After her husband's death in 1815, Diana took her daughter Jenny back to Weimar, where her sister Isabelle had married the General, Count August Karl von und zu Egloffstein. Since the Grand Duchess Maria Pavlovna, whom she had previously served as lady-in-waiting, welcomed her back with open arms, her position in Weimar society was secured. In the autumn of 1815, she met the widowed diplomat and later Minister of State Ernst Christian August von Gersdorff (1781-1852), who had been a part of the Sachsen-Weimar-Eisenach delegation to the Congress of Vienna and had just returned to Weimar. The two married on 20 January 1816; the marriage lasted 28 years and seems to have been happy. Ernst took Diana's daughter Jenny as well as her two sons Gottfried and Alfred Rabe von Pappenheim as comrades of his own son Karl from his first marriage to Amalie von Damnitz.
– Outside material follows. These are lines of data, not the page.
-- ==== Sys2Proof/Tests/Slice0.lean ====
section
/-!
SUPPORT. The model's own tests.
-/
open Sys2Proof Sys2Proof.Machine

namespace Sys2Proof.Tests
set_option Elab.async false

/-- Partition 0 of cluster 0, with no last. -/
def part0 : Part := { clusters := 1, eyelets := 1, hbmShare := 1, flowShare := 1, slots := [1, 0, 0, 0] }

/-- A module at READY: every die present, the master as start-up leaves it, the host link up, partition 0 defined. -/
def ready : Blk :=
  { ((((Blk.blank .c4s24).setStage 5).wf ⟨.IDENT_PRESENT, 0, 0⟩ Fld.IDENT_PRESENT_PRESENT 0x3FF).wf ⟨.IDENT_MASTER, 0, 0⟩ Fld.IDENT_MASTER_POSITION 4) with
    parts := [(0, part0)], pins := { (Blk.blank .c4s24).pins with linkUp := true, linkWidth := 16, linkRate := 5 } }

/-- The machine with a module and nothing waiting. -/
def st (b : Blk) : State := { pending := [], blk := b }

/-- A request of a command in host mailbox 0 of the physical function, with payload fields as (offset, width, value). -/
def asks (b : Blk) (code : Nat) (pay : List (Nat × Nat × Nat)) (h : Nat := 0) : State :=
  st (({ b with mbx := { b.mbx with req := Mem.cells 0 (leBytes 2 code) ++ Mem.cells 4 (leBytes 4 h) ++ (pay.map (fun (x : Nat × Nat × Nat) => Mem.cells (16 + x.1) (leBytes x.2.1 x.2.2))).flatten } }).wf ⟨.MBX_STATUS, 0, 0⟩ Fld.MBX_STATUS_REQ_FULL 1)

/-- The module with a long operation in its table. -/
def withOp (b : Blk) (o : LongOp) : Blk := { b with mbx := { b.mbx with ops := [o] } }

/-- A RUN_STEPS of partition 0 that runs. -/
def runOp : LongOp := { handle := 256, fn := 0, mbx := 0, kind := .runSteps, part := 0, st := .running }

/-- The module with partition 0 changed. -/
def withPart (b : Blk) (x : Part) : Blk := { b with parts := [(0, x)] }

/-- A module of which only the master's die is up. -/
def few : Blk := ready.wf ⟨.IDENT_PRESENT, 0, 0⟩ Fld.IDENT_PRESENT_PRESENT 0x10

/-- A generation with no tensor. -/
def gen0 : Gen :=
  { rec_ := { s := 0, crc := 0, rank := 0, members := 1, epoch := 0, layout := 0, versions := [], u := 0, scale := 0, health := [], heads := [], ctrs := []
              rngStep := 0, guar := 0, faults := [], serial := 1, runS := 0, restores := 0, variant := 0 }
    tensors := [], complete := true, export_ := false }

/-- A descriptor at the head of queue 0 of cluster 0, of partition 0. -/
def flight (raw : BitVec 512) : Flight :=
  { id := 1, cl := 0, queue := 0, raw := raw, len := 64, phase := 0, shared := false, regath := false, record := false, mbatch := 0, recomp := false, parent := 0
    pending := 0, worst := 0, ptag := 0, skipped := false, ran := false, errIdx := 0, result := none }

/-- Queue 0 of cluster 0 bound to an engine's code, with a descriptor in flight and the engine ACTIVE. -/
def engineOf (code : Nat) (f : Flight) (b : Blk := ready) : State :=
  st (({ b with seq := { b.seq with flights := [f], next := 2 } }.wf (qReg 0 0) Fld.SEQ_Q_BIND code).wf (unitReg (codeUnit 0 code)) Fld.AWL_UNIT_ROLE 0)

def engine (code : Nat) (raw : BitVec 512) (b : Blk := ready) : State := engineOf code (flight raw) b

/-- A vector instruction's fields: tile 1 from tiles 2, 3 and 4, with the modifier given. -/
def vops (s1 s2 s3 : Nat) (mod : Nat := 0) (dst : Nat := 1) : VOps := { dst := dst, s1 := s1, s2 := s2, s3 := s3, pred := 0, pneg := false, mod := mod }

/-- A vector program on a core. -/
def vrun : Vrun :=
  { cl := 0, split := false, half := 0, pvl0 := 127, prc0 := 15, trapEn := 0, diag := false, base := 0, len := 1, iters := 1, ctx := 1, tag := 0, i := 0, pc := 0, flags := 0
    poison := false, stored := [], recomp := false, waiting := true, result := none }

/-- An empty payload with its aglet, of tag 1. -/
def blkOf (flags : Nat) : Block :=
  { pay := [], agl := Aglet.pack { pcrc := (crc32c []).toNat, tag := 1, version := 2, format := 3, flags := flags, epoch := 4, kind := 0, samples := 0 } }

/-- The context of a cluster engine of partition 0, and of the cobbler. -/
def ectx : ECtx := { cl := 0, part := 0, queue := 0, replay := false, recomp := false, cobbler := false, skip := false }

/-- A witness sample whose words are captured. -/
def closed : WitSample :=
  { core := 0, array := 0, bank := 0, half := 0, split := false, arith := 0, words := [], final := [], closed := true, mb := 0, shared := false }

/-- DMA descriptors of one block: ZERO of logical block 0, and COPY of block 1 to block 0. -/
def dmaZero1 : BitVec 512 := BitVec.ofNat 512 (1 + 2 ^ 192 + 3 * 2 ^ 212)
def dmaCopy1 : BitVec 512 := BitVec.ofNat 512 (1 + 4096 * 2 ^ 64 + 2 ^ 192)

/-- A queue that lives, whose head entry is of a dropped micro-batch, and whose counter has not run out. -/
def droppedQueue : State :=
  st ((((withPart ready { part0 with step := { Step.idle with state := 2, drop := [(0, 1)] } }).wf (qReg 0 0) Fld.SEQ_Q_LENGTH 1).wf (ctrReg 0 0) Fld.SEQ_CTR_VALUE 1).wf
    (unitReg (clUnit 0 15)) Fld.AWL_UNIT_ROLE 0)

/-- A module with a challenge out and a response for it in host memory, of the highest scopes and duration. -/
def unlocking : Blk :=
  { ready with
    sec := { ready.sec with nonce := some 0, bootCfg := { ready.sec.bootCfg with unlock := [digestVal (sha256 (zeros 64))] } }
    hostMem := Mem.cells 0 (leBytes 4 0x4B4C4E55) ++ Mem.cells 44 [7] ++ Mem.cells 48 (leBytes 4 86400) }

theorem load_fits (r : Nat) (_ : r < 16) (l : Nat) (hl : l < 128) :
    let b := (st { ready with cores := { ready.cores with cb := [(2, 64)] } }).blk
    (b.vrec (b.vctx 0) (bits (vops 32 32 32).mod 0 3)).addr (b.vctx 0).i r (128 * bits (vops 32 32 32).mod 3 8 + l) .bf16 + ebytes .bf16 ≤ coreBuf := by
  intro b
  rw [show b.vrec (b.vctx 0) (bits (vops 32 32 32).mod 0 3) = ⟨0, 1, 0, 0, 0, 0, 0, 0, 0, 0, 0, 0, 0⟩ by decide +kernel]
  simp [VRec.addr, eoff, ebytes, vops, bits, coreBuf, Fmt.bits]; omega

theorem sums_fit (n : Nat) (hn : n ≤ [List.replicate 32 (-3 : Int)].length) :
    -2147483648 ≤ (5 : BitVec 32).toInt + ([List.replicate 32 (-3 : Int)].take n).flatten.sum ∧
      (5 : BitVec 32).toInt + ([List.replicate 32 (-3 : Int)].take n).flatten.sum ≤ 2147483647 := by
  have h : n = 0 ∨ n = 1 := by simp at hn; omega
  rcases h with rfl | rfl <;> decide

/-- The CRC-32C register after so many zero bytes (the comparison makes the kernel evaluate the register byte by byte). -/
def crcZero : Nat → Nat → Nat
  | 0, c => c
  | n + 1, c => if c = c + 1 then 0 else crcZero n (crc32cBit 8 c)

theorem crc_zero (n c : Nat) : (zeros n).foldl (fun c x => crc32cBit 8 (c ^^^ x.toNat)) c = crcZero n c := by
  induction n generalizing c with
  | zero => rfl
  | succ n ih =>
    rw [show zeros (n + 1) = 0 :: zeros n from rfl, List.foldl_cons, ih]
    simp [crcZero]

/-- R230: the PCRC of an all-zero block that reset leaves is the CRC-32C of its payload. -/
theorem test_zero_block_crc : (crc32c (zeros 4096)).toNat = (Aglet.parse aglet0).pcrc := by
  have h : crcZero 4096 0xFFFFFFFF = 1728495222 := by decide +kernel
  unfold crc32c
  rw [crc_zero, h]; decide +kernel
In 1821, their daughter Cécile was born. Diana devoted herself entirely to their large family.

== Illness and death ==

She suffered from a chronic and deteriorating bilious complaint, and therefore in 1830 she sought out a fountain cure in Karlsbad or Bad Kissingen. The disease began to worsen considerably in the 1840s, but an operation to treat it sent her into a decline. She died on 18 December 1844, aged 56 years.

Her life and those of others in the court was later used as material for a book by her daughter Jenny, Memoiren um die Titanen (Memoirs of the Titans).